-- ==== Sys2Proof/Machine/Operands.lean ====
section
/-! DEFINITION. Operand forms: uniform and per-thread operands, immediates, register pairs, the REG_RANGE and POISON
checks, and the frame every scalar and every vector instruction shares (02 R26-R28, 03 R57, R64, 08 R127-R129). -/
namespace Sys2Proof.Machine

/-! ## Immediates (03 R57) -/

/-- Widened to 64 bits: sign-extended, or zero-extended when U = 1. -/
def widenImm (u : Bool) (imm : Word) : DWord := if u then imm.setWidth 64 else imm.signExtend 64

/-! ## Scalar operands -/

/-- Operand B of a scalar instruction: s[b], or the widened immediate (08 R131). -/
def srcB (i : IntI) (s : State) : DWord :=
  match i.t with
  | .rrr _ => rs s i.h.b
  | .rri imm => widenImm i.u imm

/-- The s register of operand B in the RRR form, for the poison check. -/
def bField (i : IntI) : List OpField :=
  match i.t with
  | .rrr _ => [i.h.b]
  | .rri _ => []

/-- Poisoned s registers among operand fields (24 R383). -/
def anyBadS (s : State) (fs : List OpField) : Bool := fs.any (fun f => isS f && sBad s (sNum f))

/-- A scalar instruction: a false guard only advances the PC; a poisoned source traps POISON (08 R127, 24 R383). -/
def scalarOp (h : Head) (srcs : List OpField) (s : State) (body : State → State) : Out :=
  .next (if kGuard h s = false then nextPc s
    else if anyBadS s srcs then trapC s .poison
    else body s)

/-- A scalar instruction that writes s[d] and goes on. -/
def scalarTo (h : Head) (srcs : List OpField) (s : State) (f : State → DWord) : Out :=
  scalarOp h srcs s (fun s => nextPc (ws s h.d (f s)))

/-- The two-operand form s[d] <- f(s[a], b) of 08 R131. -/
def scalarBin (i : IntI) (s : State) (f : DWord → DWord → DWord) : Out :=
  scalarTo i.h (i.h.a :: bField i) s (fun s => f (rs s i.h.a) (srcB i s))

/-! ## Vector operands (08 R128) -/

/-- A 32-bit operand of a thread: a v register, or the low half of a uniform one. -/
def opV (s : State) (f : OpField) (tid : Nat) : Word :=
  if isS f then (rs s f).setWidth 32 else rv s tid f.toNat
/-- A 64-bit operand of a thread: a pair, or one s register (02 R28). -/
def opV64 (s : State) (f : OpField) (tid : Nat) : DWord :=
  if isS f then rs s f else rv64 s tid f.toNat

/-- Operand B of a 32-bit vector integer instruction. -/
def vecB (i : IntI) (s : State) (tid : Nat) : Word :=
  match i.t with
  | .rrr _ => opV s i.h.b tid
  | .rri imm => imm
/-- Operand B of a 64-bit one. -/
def vecB64 (i : IntI) (s : State) (tid : Nat) : DWord :=
  match i.t with
  | .rrr _ => opV64 s i.h.b tid
  | .rri imm => widenImm i.u imm
/-- The third source: C, or D in the RRI form (08 R129). -/
def vecC (i : IntI) (s : State) (tid : Nat) : Word :=
  match i.t with
  | .rrr t => opV s t.c tid
  | .rri _ => opV s i.h.d tid

/-- An operand field and how many v registers it spans. -/
abbrev Use := OpField × Nat

/-- Uses of B and of C in the form at hand, `n` registers each. -/
def useB (i : IntI) (n : Nat) : List Use :=
  match i.t with
  | .rrr _ => [(i.h.b, n)]
  | .rri _ => []
def useC (i : IntI) (n : Nat) : List Use :=
  match i.t with
  | .rrr t => [(t.c, n)]
  | .rri _ => [(i.h.d, n)]

/-- A v register at or above the carriage's count (03 R63). -/
def rangeBad (s : State) (us : List Use) : Bool :=
  us.any (fun u => u.1.toNat < 1536 && s.self.nreg < u.1.toNat + u.2)

/-- A source element of a thread is poisoned. -/
def threadBad (s : State) (us : List Use) (tid : Nat) : Bool :=
  us.any (fun u => u.1.toNat < 1536 && (span u.1.toNat u.2).any (fun n => vBad s tid n))

/-- The slot a POISON trap names: the lowest active slot with a poisoned source element, or no slot for a uniform
source (23 R369, 24 R383). None when no source is poisoned. -/
def poisonSlot (s : State) (h : Head) (us : List Use) : Option Nat :=
  let act := active s h
  if act.isEmpty then none
  else if us.any (fun u => isS u.1 && sBad s (sNum u.1)) then some 0xFFFF
  else (act.find? (fun st => threadBad s us st.2)).map (fun st => st.1)

/-- The instruction's effect writes a v register that a posted pass reads as A or as a scale, be it with the value it
holds: a poison mark laid on those registers beforehand is gone (10 R172). -/
def passReadHit (s : State) (body : State → State) : Bool :=
  let keys := s.passes.flatMap (fun p => p.regs)
  keys.any (fun k => cget (body (markV s keys true)).vPoison k != 1)
/-- An instruction with this effect goes on at PC + 12, but waits while a posted pass reads what it writes. -/
def nextUnlessRead (s : State) (body : State → State) : State := if passReadHit s body then s else nextPc (body s)

/-- A posted pass reads a v register of these that an active thread would write. -/
def passReads (s : State) (h : Head) (us : List Use) : Bool :=
  s.passes.any (fun p => (active s h).any (fun st => us.any (fun u =>
    (span u.1.toNat u.2).any (fun n => p.regs.contains (vKey st.2 n)))))

/-- A vector instruction: REG_RANGE whatever the guard reads, then POISON at the slot `bad` names, then its effect
and PC + 12. -/
def vecOpWith (regs : List Use) (bad : Option Nat) (s : State) (body : State → State) : Out :=
  .next (if rangeBad s regs then trapC s .regRange
    else match bad with
      | some t => trapSlot s .poison t 0
      | none => nextUnlessRead s body)
/-- The same where the poisoned sources are operand fields of the active threads. -/
def vecOp (h : Head) (regs srcs : List Use) (s : State) (body : State → State) : Out :=
  vecOpWith regs (poisonSlot s h srcs) s body

/-- v[d] of every active thread from a function of slot and thread; all operands are read first (08 R128). -/
def setV (s : State) (h : Head) (f : Nat → Nat → Word) : State :=
  wvAll s ((active s h).map (fun st => (vKey st.2 h.d.toNat, f st.1 st.2)))
/-- The same for a pair. -/
def setV64 (s : State) (h : Head) (f : Nat → Nat → DWord) : State :=
  wvAll s ((active s h).flatMap (fun st => pairCells st.2 h.d.toNat (f st.1 st.2)))
/-- p[d] of every active thread. -/
def setP (s : State) (h : Head) (f : Nat → Nat → Bool) : State :=
  wpAll s h.d.toNat ((active s h).map (fun st => (st.2, f st.1 st.2)))

/-- A 32-bit two-operand vector integer instruction (08 R140). -/
def vecBin (i : IntI) (s : State) (f : Word → Word → Word) : Out :=
  vecOp i.h ((i.h.d, 1) :: (i.h.a, 1) :: useB i 1) ((i.h.a, 1) :: useB i 1) s
    (fun s => setV s i.h (fun _ tid => f (opV s i.h.a tid) (vecB i s tid)))
/-- A 64-bit one on pairs. -/
def vecBin64 (i : IntI) (s : State) (f : DWord → DWord → DWord) : Out :=
  vecOp i.h ((i.h.d, 2) :: (i.h.a, 2) :: useB i 2) ((i.h.a, 2) :: useB i 2) s
    (fun s => setV64 s i.h (fun _ tid => f (opV64 s i.h.a tid) (vecB64 i s tid)))

/-! ## Floating-point operands (03 R57, R59, 09 R150, R151) -/

/-- Operand B, or the immediate as it stands, of a 32-bit or packed instruction. -/
def fpB (i : FpI) (s : State) (tid : Nat) : Word :=
  match i.t with
  | .rrr _ => opV s i.h.b tid
  | .rri imm => imm
def fpUseB (i : FpI) (n : Nat) : List Use :=
  match i.t with
  | .rrr _ => [(i.h.b, n)]
  | .rri _ => []
def fpC (i : FpI) (s : State) (tid : Nat) : Word :=
  match i.t with
  | .rrr t => opV s t.c tid
  | .rri _ => opV s i.h.d tid
def fpC64 (i : FpI) (s : State) (tid : Nat) : DWord :=
  match i.t with
  | .rrr t => opV64 s t.c tid
  | .rri _ => opV64 s i.h.d tid
def fpUseC (i : FpI) (n : Nat) : List Use :=
  match i.t with
  | .rrr t => [(t.c, n)]
  | .rri _ => [(i.h.d, n)]
/-- The source of a unary instruction: A, or the immediate in its place. -/
def fpA1 (i : FpI) (s : State) (tid : Nat) : Word :=
  match i.t with
  | .rrr _ => opV s i.h.a tid
  | .rri imm => imm
def fpUseA1 (i : FpI) (n : Nat) : List Use :=
  match i.t with
  | .rrr _ => [(i.h.a, n)]
  | .rri _ => []

/-! ## Memory defaults (02 R31) -/

/-- ORDER, SCOPE, EVICT of a MEM tail. -/
structure MemAttr where
  order : BitVec 2
  scope : BitVec 3
  evict : BitVec 3
  deriving DecidableEq, Repr

def attrOf (t : MemTail) : MemAttr := { order := t.order, scope := t.scope, evict := t.evict }
def attrMdef (m : DWord) : MemAttr :=
  { order := m.extractLsb' 0 2, scope := m.extractLsb' 2 3, evict := m.extractLsb' 5 3 }

end Sys2Proof.Machine
end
* * * * *
[WHAT NEEDS TO BE DONE]: Write out exactly the lines above between the line with "would write. -/" and the line with "nextUnlessRead s body)", inclusive, and nothing beyond them.

[SOLUTION TO THE EXERCISE]:
/-- A posted pass reads a v register of these that an active thread would write. -/
def passReads (s : State) (h : Head) (us : List Use) : Bool :=
  s.passes.any (fun p => (active s h).any (fun st => us.any (fun u =>
    (span u.1.toNat u.2).any (fun n => p.regs.contains (vKey st.2 n)))))

/-- A vector instruction: REG_RANGE whatever the guard reads, then POISON at the slot `bad` names, then its effect
and PC + 12. -/
def vecOpWith (regs : List Use) (bad : Option Nat) (s : State) (body : State → State) : Out :=
  .next (if rangeBad s regs then trapC s .regRange
    else match bad with
      | some t => trapSlot s .poison t 0
      | none => nextUnlessRead s body)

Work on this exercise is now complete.